### DESCRIPTION OF THE TASK
Go through the records and write each one out again exactly.

*** Opening MATERIAL SHOWN ***

/-- FRAME_START_WRITE (R19, R20, R21, R25): the write passes; a record of the same key is removed and counted REPLACED; with at least 12
captured bytes a full buffer gives up its oldest record, and the new record is the newest, with the key, the destination MAC and the
uptime of the reception. Any other write into a FRAME_BUFFER window passes and is not examined. -/
def Obligations.FrameStartEntersACapture : Prop :=
  (∀ (s : State) (w : WriteTx) (c : WinCopy) (d : List Lane), Receives s w d → InWindow w c .frameBuffer → w.txn.burst = .incr →
    c.record.base + c.record.headroom ≤ w.txn.addr.toNat →
    (w.txn.addr.toNat - c.record.base - c.record.headroom) % c.record.stride = 0 →
    ∃ t, exec (.frameStartWrite w.tag d) s = .next t ∧ Passes w.tag d s t ∧ KeepsAllBut [.path, .capture] s t ∧
      (let bs := ((d.takeWhile Lane.strobe).map Lane.byte).take 96
       let kept := s.capture.records.filter fun r => r.key != w.txn.addr.toNat
       let replaced :=
         if (s.capture.records.any fun r => r.key == w.txn.addr.toNat) = true then min (s.capture.replaced + 1) 4294967295
         else s.capture.replaced
       (bs.length < 12 → t.capture = { s.capture with records := kept, replaced := replaced }) ∧
       (12 ≤ bs.length →
         ∃ r : Capture, r.key = w.txn.addr.toNat ∧ r.dst = macAt bs 0 ∧ r.uptime = s.time.secs ∧ r = parseFrame r.key r.uptime bs ∧
           t.capture.records = (if kept.length < 256 then kept else kept.tail) ++ [r] ∧ t.capture.replaced = replaced ∧
           t.capture.captured = min (s.capture.captured + 1) 4294967295 ∧
           t.capture.evicted = if kept.length < 256 then s.capture.evicted else min (s.capture.evicted + 1) 4294967295))) ∧
  ∀ (s : State) (w : WriteTx) (c : WinCopy) (d : List Lane), Receives s w d → InWindow w c .frameBuffer →
    ¬(w.txn.burst = .incr ∧ c.record.base + c.record.headroom ≤ w.txn.addr.toNat ∧
      (w.txn.addr.toNat - c.record.base - c.record.headroom) % c.record.stride = 0) →
    ∃ t, exec (.upstreamWriteReceived w.tag d) s = .next t ∧ Passes w.tag d s t ∧ KeepsAllBut [.path] s t

/-- Header parsing (R20 to R24): one VLAN tag is skipped, the EtherType in use decides the kind, and every field stands at the offset that
Tables 2.1 and 2.2 give, most significant byte first, present when all its bytes are captured. The ports of TCP and UDP stand at the
transport offset: after the IPv4 header with its options, when its length is captured and at least 5, or 40 bytes into an IPv6 header. For
kind OTHER every other field is absent. -/
def Obligations.HeaderFieldsStandAtTheirOffsets : Prop :=
  ∀ (key now : Nat) (bs : List Byte), ∃ r, parseFrame key now bs = r ∧ r.key = key ∧ r.uptime = now ∧ r.dst = macAt bs 0 ∧
    ∀ (o : Nat) (type : Option Nat),
      (headerField bs 12 2 = some 0x8100 ∧ o = 18 ∨ headerField bs 12 2 ≠ some 0x8100 ∧ o = 14) → type = headerField bs (o - 2) 2 →
      (r.kind = .ipv4 ↔ type = some 0x0800) ∧ (r.kind = .ipv6 ↔ type = some 0x86DD) ∧
      (r.kind = .ipv4 →
        r.proto = (headerField bs (o + 9) 1).map (BitVec.ofNat 8) ∧ r.srcFold = (headerField bs (o + 12) 4).map (BitVec.ofNat 32) ∧
        r.dstFold = (headerField bs (o + 16) 4).map (BitVec.ofNat 32) ∧
        r.dscp = (headerField bs (o + 1) 1).map (fun b => BitVec.ofNat 6 (b / 4)) ∧
        (∀ h, headerField bs o 1 = some h → 5 ≤ h % 16 → (r.proto = some 6 ∨ r.proto = some 17) →
          PortsFrom bs (some (o + 4 * (h % 16))) r) ∧
        ((∀ h, headerField bs o 1 = some h → h % 16 < 5) ∨ (r.proto ≠ some 6 ∧ r.proto ≠ some 17) → PortsFrom bs none r)) ∧
      (r.kind = .ipv6 →
        r.proto = (headerField bs (o + 6) 1).map (BitVec.ofNat 8) ∧ r.srcFold = headerFold bs (o + 8) ∧
        r.dstFold = headerFold bs (o + 24) ∧ r.dscp = (headerField bs o 2).map (fun w => BitVec.ofNat 6 (w / 64 % 64)) ∧
        (r.proto = some 6 ∨ r.proto = some 17 → PortsFrom bs (some (o + 40)) r) ∧
        (r.proto ≠ some 6 ∧ r.proto ≠ some 17 → PortsFrom bs none r)) ∧
      (r.kind = .other →
        r.proto = none ∧ r.srcFold = none ∧ r.dstFold = none ∧ r.dscp = none ∧ r.srcPort = none ∧ r.dstPort = none)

*** Closing MATERIAL SHOWN ***

### YOUR SOLUTION
/-- FRAME_START_WRITE (R19, R20, R21, R25): the write passes; a record of the same key is removed and counted REPLACED; with at least 12
captured bytes a full buffer gives up its oldest record, and the new record is the newest, with the key, the destination MAC and the
uptime of the reception. Any other write into a FRAME_BUFFER window passes and is not examined. -/
def Obligations.FrameStartEntersACapture : Prop :=
  (∀ (s : State) (w : WriteTx) (c : WinCopy) (d : List Lane), Receives s w d → InWindow w c .frameBuffer → w.txn.burst = .incr →
    c.record.base + c.record.headroom ≤ w.txn.addr.toNat →
    (w.txn.addr.toNat - c.record.base - c.record.headroom) % c.record.stride = 0 →
    ∃ t, exec (.frameStartWrite w.tag d) s = .next t ∧ Passes w.tag d s t ∧ KeepsAllBut [.path, .capture] s t ∧
      (let bs := ((d.takeWhile Lane.strobe).map Lane.byte).take 96
       let kept := s.capture.records.filter fun r => r.key != w.txn.addr.toNat
       let replaced :=
         if (s.capture.records.any fun r => r.key == w.txn.addr.toNat) = true then min (s.capture.replaced + 1) 4294967295
         else s.capture.replaced
       (bs.length < 12 → t.capture = { s.capture with records := kept, replaced := replaced }) ∧
       (12 ≤ bs.length →
         ∃ r : Capture, r.key = w.txn.addr.toNat ∧ r.dst = macAt bs 0 ∧ r.uptime = s.time.secs ∧ r = parseFrame r.key r.uptime bs ∧
           t.capture.records = (if kept.length < 256 then kept else kept.tail) ++ [r] ∧ t.capture.replaced = replaced ∧
           t.capture.captured = min (s.capture.captured + 1) 4294967295 ∧
           t.capture.evicted = if kept.length < 256 then s.capture.evicted else min (s.capture.evicted + 1) 4294967295))) ∧
  ∀ (s : State) (w : WriteTx) (c : WinCopy) (d : List Lane), Receives s w d → InWindow w c .frameBuffer →
    ¬(w.txn.burst = .incr ∧ c.record.base + c.record.headroom ≤ w.txn.addr.toNat ∧
      (w.txn.addr.toNat - c.record.base - c.record.headroom) % c.record.stride = 0) →
    ∃ t, exec (.upstreamWriteReceived w.tag d) s = .next t ∧ Passes w.tag d s t ∧ KeepsAllBut [.path] s t

/-- Header parsing (R20 to R24): one VLAN tag is skipped, the EtherType in use decides the kind, and every field stands at the offset that
Tables 2.1 and 2.2 give, most significant byte first, present when all its bytes are captured. The ports of TCP and UDP stand at the
transport offset: after the IPv4 header with its options, when its length is captured and at least 5, or 40 bytes into an IPv6 header. For
kind OTHER every other field is absent. -/
def Obligations.HeaderFieldsStandAtTheirOffsets : Prop :=
  ∀ (key now : Nat) (bs : List Byte), ∃ r, parseFrame key now bs = r ∧ r.key = key ∧ r.uptime = now ∧ r.dst = macAt bs 0 ∧
    ∀ (o : Nat) (type : Option Nat),
      (headerField bs 12 2 = some 0x8100 ∧ o = 18 ∨ headerField bs 12 2 ≠ some 0x8100 ∧ o = 14) → type = headerField bs (o - 2) 2 →
      (r.kind = .ipv4 ↔ type = some 0x0800) ∧ (r.kind = .ipv6 ↔ type = some 0x86DD) ∧
      (r.kind = .ipv4 →
        r.proto = (headerField bs (o + 9) 1).map (BitVec.ofNat 8) ∧ r.srcFold = (headerField bs (o + 12) 4).map (BitVec.ofNat 32) ∧
        r.dstFold = (headerField bs (o + 16) 4).map (BitVec.ofNat 32) ∧
        r.dscp = (headerField bs (o + 1) 1).map (fun b => BitVec.ofNat 6 (b / 4)) ∧
        (∀ h, headerField bs o 1 = some h → 5 ≤ h % 16 → (r.proto = some 6 ∨ r.proto = some 17) →
          PortsFrom bs (some (o + 4 * (h % 16))) r) ∧
        ((∀ h, headerField bs o 1 = some h → h % 16 < 5) ∨ (r.proto ≠ some 6 ∧ r.proto ≠ some 17) → PortsFrom bs none r)) ∧
      (r.kind = .ipv6 →
        r.proto = (headerField bs (o + 6) 1).map (BitVec.ofNat 8) ∧ r.srcFold = headerFold bs (o + 8) ∧
        r.dstFold = headerFold bs (o + 24) ∧ r.dscp = (headerField bs o 2).map (fun w => BitVec.ofNat 6 (w / 64 % 64)) ∧
        (r.proto = some 6 ∨ r.proto = some 17 → PortsFrom bs (some (o + 40)) r) ∧
        (r.proto ≠ some 6 ∧ r.proto ≠ some 17 → PortsFrom bs none r)) ∧
      (r.kind = .other →
        r.proto = none ∧ r.srcFold = none ∧ r.dstFold = none ∧ r.dscp = none ∧ r.srcPort = none ∧ r.dstPort = none)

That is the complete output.